Jon Callard
- Born: Jonathan Edward Brooks Callard 1 January 1966 (age 59) Leicester, Leicestershire, England
- Height: 5 ft 10 in (1.78 m)
- Weight: 12 st 7 lb (79 kg)
- School: Bassaleg Comprehensive School

Rugby union career
- Position: Fullback
- Current team: RGC 1404 (head coach)

Amateur team(s)
- Years: Team / Apps / (Points)
- Newport RFC

Senior career
- Years: Team / Apps / (Points)
- 1989–1999: Bath Rugby / 210 / (2,087)

International career
- Years: Team / Apps / (Points)
- 1993–1995: England / 5 / (69)

Coaching career
- Years: Team
- 2000–2002: Bath Rugby
- 2002–2005: Leeds Tykes
- 2025–: RGC 1404

= Jon Callard =

England international rugby union player

Jonathan Edward Brooks Callard (born 1 January 1966) is a professional rugby union coach and former player. As a player, he played as a fullback for Bath and England. He is the brother of ex-Newport RFC player Nigel Callard.

Callard taught physical education classes and sports classes at Downside School (Somerset) in the early to mid-1990s. He also taught Biology to younger students.

Callard joined Bath from Newport in 1989. In November 1993 he made his international debut for England against the All Blacks, which saw England cause an upset, winning 15–9. Callard enjoyed a fine debut, scoring 12 points from four successful penalties. In February 1994, on his second appearance for England, Callard was again England's hero in the 1994 Five Nations Championship match between Scotland and England at the newly rebuilt Murrayfield Stadium in Edinburgh.

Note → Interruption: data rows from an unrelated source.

theorem State.setLtState_does {W : Nat} {o : State} {s : State} (x1 : Nat) (hW : Within 0x20000200000000000000000000000000000000000000000000000000001800003030000000000000000000000000000000000000000010000001000000000000000000000000000000000000000000000000000000000000000000000000000000000000000000000000000000000000000000000000000000000000000040000 W) (h : Does W o s) :
    Does W o (State.setLtState s x1) := by
  have up := hW.up
  have ub := hW.ub
  unfold State.setLtState
  repeat' first
    | with_reducible assumption
    | exact up _ (by decide)
    | exact ub _ (by decide)
    | exact fun _ => ub _ (by decide)
    | intro _
    | with_reducible (apply State.raiseIf_does)
    | with_reducible (apply State.wr_does)
    | with_reducible (apply Does.ite)
    | (fail_if_no_progress extract_lets)
    | (fail_if_no_progress (with_reducible refine Does.mk' ?_ (by with_reducible rfl)))

theorem State.won_does {W : Nat} {o : State} {s : State} (x1 : Nat) (x2 : Nat) (x3 : Nat) (hW : Within 0x10000000000000000000000000000000000000000000000000000000000000000000000000000000000000000000000000000000000000000000000000000000000000000000000000000000000000000000000000000000000000000000000000000000000000000000000000000000000000000000000000000000000000000 W) (h : Does W o s) :
    Does W o (State.won s x1 x2 x3) := by
  have up := hW.up
  have ub := hW.ub
  have b1024 := ub 1024 (by decide)
  unfold State.won
  repeat' first
    | with_reducible assumption
    | exact up _ (by decide)
    | exact ub _ (by decide)
    | exact fun _ => ub _ (by decide)
    | intro _
    | with_reducible (apply Does.ite)
    | (fail_if_no_progress extract_lets)
    | (fail_if_no_progress (with_reducible refine Does.mk' ?_ (by with_reducible rfl)))

theorem State.serveAll_does {W : Nat} {o : State} {s : State} (x1 : Nat) (x2 : Nat) (x3 : List Nat) (hW : Within 0x10000000000000000000000000000000000000000000000000000000000000000000000000000000000000000000000000000000000000000000000000000000000000000000000000000000000000000000000000000000000000000000000000000000000000000000000000000000000000000000000000000000000000000 W) (h : Does W o s) :
    Does W o (State.serveAll s x1 x2 x3).2 := by
  have up := hW.up
  have ub := hW.ub
  unfold State.serveAll
  repeat' first
    | with_reducible assumption
    | exact up _ (by decide)
    | exact ub _ (by decide)
    | exact fun _ => ub _ (by decide)
    | intro _
    | with_reducible (apply State.won_does)
    | with_reducible (apply Does.ite)
    | with_reducible (apply Does.foldl)
    | (fail_if_no_progress extract_lets)
    | (fail_if_no_progress (with_reducible refine Does.mk' ?_ (by with_reducible rfl)))
    | split
    | dsimp +zetaDelta only

end Sys2Proof.Machine
end

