theorem State.collect_does {W : Nat} {o : State} {s : State} (x1 : Nat) (x2 : Nat) (x3 : FaultSrc) (x4 : Bool) (hW : Within 0x2981a2000000000000000000000000000000000000000000000000fff07ff8037030004a00000000000000000000000000000000000010000001000000000000000000000000000000000000000000000000000000000000060400000000000000000000000000000000000680000000020000000000000000000000000000000 W) (h : Does W o s) :
    Does W o (State.collect s x1 x2 x3 x4) := by
  have up := hW.up
  have ub := hW.ub
  unfold State.collect
  repeat' first
    | with_reducible assumption
    | exact up _ (by decide)
    | exact ub _ (by decide)
    | exact fun _ => ub _ (by decide)
    | intro _
    | with_reducible (unfold classCount)
    | with_reducible (unfold classLost)
    | with_reducible (apply State.inc_does)
    | with_reducible (apply State.incSat_does)
    | with_reducible (apply State.withdrawLeave_does)
    | with_reducible (apply State.safeEntry_does)
    | with_reducible (apply State.showOpen_does)
    | with_reducible (apply State.writeRec_does)
    | with_reducible (apply State.classAction_does)
    | with_reducible (apply State.raise_does)
    | with_reducible (apply Does.ite)
    | (fail_if_no_progress extract_lets)
    | (fail_if_no_progress (with_reducible refine Does.mk' ?_ (by with_reducible rfl)))
    | split
    | dsimp only

theorem State.localFault_does {W : Nat} {o : State} {s : State} (x1 : Nat) (x2 : Nat) (x3 : Nat) (hW : Within 0xf8000000000000000000000000000000000000000000000000000000000000000000000000000000000000000000000000000000000000000000000000000000000000000000000000000000000000000000000000000000000000000000 W) (h : Does W o s) :
    Does W o (State.localFault s x1 x2 x3) := by
  have up := hW.up
  have ub := hW.ub
  unfold State.localFault
  repeat' first
    | with_reducible assumption
    | exact up _ (by decide)
    | exact ub _ (by decide)
    | exact fun _ => ub _ (by decide)
    | intro _
    | with_reducible (apply State.incSat_does)
    | with_reducible (apply State.wr_does)
    | with_reducible (apply Does.ite)
    | (fail_if_no_progress extract_lets)
    | (fail_if_no_progress (with_reducible refine Does.mk' ?_ (by with_reducible rfl)))

theorem State.fault_does {W : Nat} {o : State} {s : State} (x1 : Nat) (x2 : FaultSrc) (x3 : Nat) (x4 : Nat) (x5 : Nat) (hW : Within 0x2981a2000000000000000000000000000000000000000000000000fff07ff80370300fca00000000000000000000000000000000000010000001000000000000000000000000000000000000000000000000000000000000060400000000000000000000000000000000000680000000020000000000000000000000000000000 W) (h : Does W o s) :
    Does W o (State.fault s x1 x2 x3 x4 x5) := by
  have up := hW.up
  have ub := hW.ub
  unfold State.fault
  repeat' first
    | with_reducible assumption
    | exact up _ (by decide)
    | exact ub _ (by decide)
    | exact fun _ => ub _ (by decide)
    | intro _
    | with_reducible (apply State.perf_does)
    | with_reducible (apply State.localFault_does)
    | with_reducible (apply State.collect_does)
    | with_reducible (apply Does.ite)
    | (fail_if_no_progress extract_lets)
    | (fail_if_no_progress (with_reducible refine Does.mk' ?_ (by with_reducible rfl)))

end Sys2Proof.Machine
end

He kicked all of England's points from five penalties, in a scrappy and closely fought match, as England narrowly beat Scotland 15–14. Controversially, the winning penalty came deep into stoppage time at the end of the match with the score at 12–14, when the referee erroneously gave a penalty against Scotland in the final climactic tussle for possession. Video replays later confirmed that the ball was handled on the ground in a ruck by Rob Andrew, and the referee, believing it had been handled illegally by Scottish player Ian Jardine, awarded England a penalty. England's white jersey that season had 'blue' cuffs that matched the Scotland jersey, which could be easily mistaken in a mass crowd of bodies. Callard held his nerve against a cacophony of booing and jeering from the home fans and successfully kicked the resultant penalty, from nearly 50 yards out. As the kick went between the posts, the referee blew the final whistle, and Callard celebrated wildly with his relieved England teammates.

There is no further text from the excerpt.